Pregel operates on the GraphFrame object, specifically on GraphFrame.vertices.
The way it works at a high level is that you initialize a new column in Vertices. It can't be id, but it uses ID as a starting point (usually). Then, you send that new vertex column to a Destination, which sends back a message to Source, as well (if you specify sendMsgToSrc
in your code.) The message that you actually send is the aggergation of what you specify in sendMsgToDst
, and the intial value is the second argument to withVertexColumn
. The third argument for withVertexColumn
is what the final aggregation point is.
Untangling the Pregel GraphFrames API
This seems easy enough on the surface. but once you want to implement something new on your own, it's hard to understand how Pregel can help you pass in the correct parameters, extract, and retain the looping variables.
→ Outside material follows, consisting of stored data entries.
-- ==== Sys2Proof/Laws/Console.lean ====
section
/-! SUPPORT. What the console's text of one Word can be. -/

namespace Sys2Proof.Machine

namespace Laws

/-- The text of a Word is its character, an open glyph, or the decimal of its signed reading (R136). -/
theorem decoded_cases (asciiIo : Bool) (w : Word) :
    (asciiIo = true ∧ isPrintable w = true ∧ decoded asciiIo w = [Char.ofNat w.toNat]) ∨
    (asciiIo = true ∧ isPrintable w = false ∧ decoded asciiIo w = Config.openGlyph w) ∨
    (asciiIo = false ∧ decoded asciiIo w = decimal (signed w)) := by
  unfold decoded
  cases asciiIo
  · exact .inr (.inr ⟨rfl, rfl⟩)
  · cases h : isPrintable w
    · exact .inr (.inl ⟨rfl, rfl, rfl⟩)
    · exact .inl ⟨rfl, rfl, rfl⟩

end Laws

end Sys2Proof.Machine
end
For example, an oft-cited example is PageRank implemented in Pregel:
v = g.outDegrees
g = GraphFrame(v,e)
ranks = g.pregel \
.setMaxIter(5) \
.sendMsgToDst(Pregel.src("rank") / Pregel.src("outDegree")) \
.aggMsgs(sum(Pregel.msg())) \
.withVertexColumn("rank", lit(1.0), \
coalesce(Pregel.msg(), lit(0.0)) * lit(0.85) + lit(0.15)) \
.run()
ranks.show()
This works on the same principle, except instead of lists of strings, it aggregates actual numbers (which have to be passed as literals), and sends those as messages.
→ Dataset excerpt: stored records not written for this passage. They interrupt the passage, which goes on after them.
-- ==== Sys2Proof/Laws/Decode.lean ====
section
/-! SUPPORT. The Word of a five-field form as a number. -/

namespace Sys2Proof.Laws

/-- `ir = {op, d, s, t}` as a number (R51). -/
theorem toNat_toWord (f : Fields) :
    f.toWord.toNat = 4096 * f.op.toNat + 256 * f.d.toNat + 16 * f.s.toNat + f.t.toNat := by
  have e : f.toWord.toNat = ((f.op.toNat <<< 4 ||| f.d.toNat) <<< 4 ||| f.s.toNat) <<< 4 ||| f.t.toNat := by
    have h1 := BitVec.toNat_append (f.op ++ f.d ++ f.s) f.t
    have h2 := BitVec.toNat_append (f.op ++ f.d) f.s
    have h3 := BitVec.toNat_append f.op f.d
    rw [h3] at h2
    rw [h2] at h1
    exact h1
  rw [e, ← Nat.shiftLeft_add_eq_or_of_lt f.t.isLt, ← Nat.shiftLeft_add_eq_or_of_lt f.s.isLt,
    ← Nat.shiftLeft_add_eq_or_of_lt f.d.isLt]
  simp only [Nat.shiftLeft_eq]; omega

end Sys2Proof.Laws
end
What was most unclear was how to send a message containing different types, both strings and ints, and how to increment the integer value to indicate the positive i that is the minimum connection for that given path, since that iterative variable is not available to us anywhere explicitly in the pregel.graph item, and not something we can readily pull out.
After many passes in the Pyspark REPL with a toy dataset, here's the lastest variation I ended up with:
graph.pregel.setMaxIter(degree)
.withVertexColumn("user_count", array(graph.vertices.id), Pregel.msg())
.sendMsgToDst(size(Pregel.src("user_count")))
.sendMsgToSrc(size(Pregel.dst("user_count")))
.aggMsgs(collect_list(Pregel.msg()))
.run()
which creates a new column, user_count, and aggregates a list of values based on the initial size of the user_count column, which is initialized to zero for all values, and accumulates based on how many users are added to the list. This doesn't include the actual names of the connections, which is a requirement for part 2, and does not join users and users_count in any way, yet - if we did want to join them, I'd have to resolve how to include two different datatypes, possibly as a set or dictionary, to pass into aggMsgs
, and how to send those two elements sepratately to Dst and Src.